Quantitative Feature Extraction

After selecting representative sub-units within a WSI, the next step in the pipeline should be to derive a way to compare these sub-units in order to assess the influence of treatment or disease in each of the provided groups. The decision of what type of features to extract from image data can have a substantial impact on the interpretability of the final results. Standard DL approaches utilize latent features, defined as the pooled output of many convolutional filters, in order to classify images (Figure 2). The benefits of using this approach are that researchers are able to generate an arbitrarily large number of fine-grained features which have been shown to be highly discriminative.
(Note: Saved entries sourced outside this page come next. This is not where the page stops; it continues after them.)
-- ==== Sys2Proof/Machine/Arx.lean ====
section
/-! DEFINITION. The word primitives and the confusion layer (40_confusion_layer.md). Pure functions: no state, no
flag, no error (R116). -/

namespace Sys2Proof.Machine

/-- `ADD32(a, b)`: `(a + b) mod 2^32` (R110). -/
def add32 (a b : Word) : Word := BitVec.ofNat 32 (a.toNat + b.toNat)

/-- `SUB32(a, b)`: `a - b` if `a >= b`, and `a - b + 2^32` otherwise (R111). -/
def sub32 (a b : Word) : Word :=
  if b.toNat ≤ a.toNat then BitVec.ofNat 32 (a.toNat - b.toNat)
  else BitVec.ofNat 32 (2 ^ 32 + a.toNat - b.toNat)

/-- `XOR32(a, b)` (R112). -/
def xor32 (a b : Word) : Word := a ^^^ b

/-- `ROTL32(x, n)`, the amount taken modulo 32 and the amount 0 a case of its own (R113). -/
def rotl32 (x : Word) (n : Nat) : Word :=
  if n % 32 = 0 then x else (x <<< (n % 32)) ||| (x >>> (32 - n % 32))

/-- `ROTR32(x, n)` (R114). -/
def rotr32 (x : Word) (n : Nat) : Word :=
  if n % 32 = 0 then x else (x >>> (n % 32)) ||| (x <<< (32 - n % 32))

/-- `CONFUSE(x)`: XOR, then add, then rotate left (R119). -/
def confuse (p : Config.Params) (x : Word) : Word :=
  let t1 := xor32 x p.c1
  let t2 := add32 t1 p.c2
  rotl32 t2 p.rotConf

/-- `DECONFUSE(y)`: rotate right, then subtract, then XOR (R120). -/
def deconfuse (p : Config.Params) (y : Word) : Word :=
  let u1 := rotr32 y p.rotConf
  let u2 := sub32 u1 p.c2
  xor32 u2 p.c1

end Sys2Proof.Machine
end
However, the way in which a computational model looks at image data and how a pathologist looks at image data differ immensely. Pathologists are trained to seek out particular lesions or cellular abnormalities that are known to be prognostic markers. When going through a WSI, pathologists record whether or not specific lesions were observed and at what frequency. Limitations with this kind of information include the requirement of an expert observer in order to properly catalog which results in a much larger amount of time needed per slide compared to fully computational methods. Furthermore, the semi-quantitative or qualitative nature of this kind of information can have a negative impact on inter-rater agreement.

Figure 2

Extracting quantitative features. Different types of quantitative features extracted from images in order to make classifications using ML algorithms.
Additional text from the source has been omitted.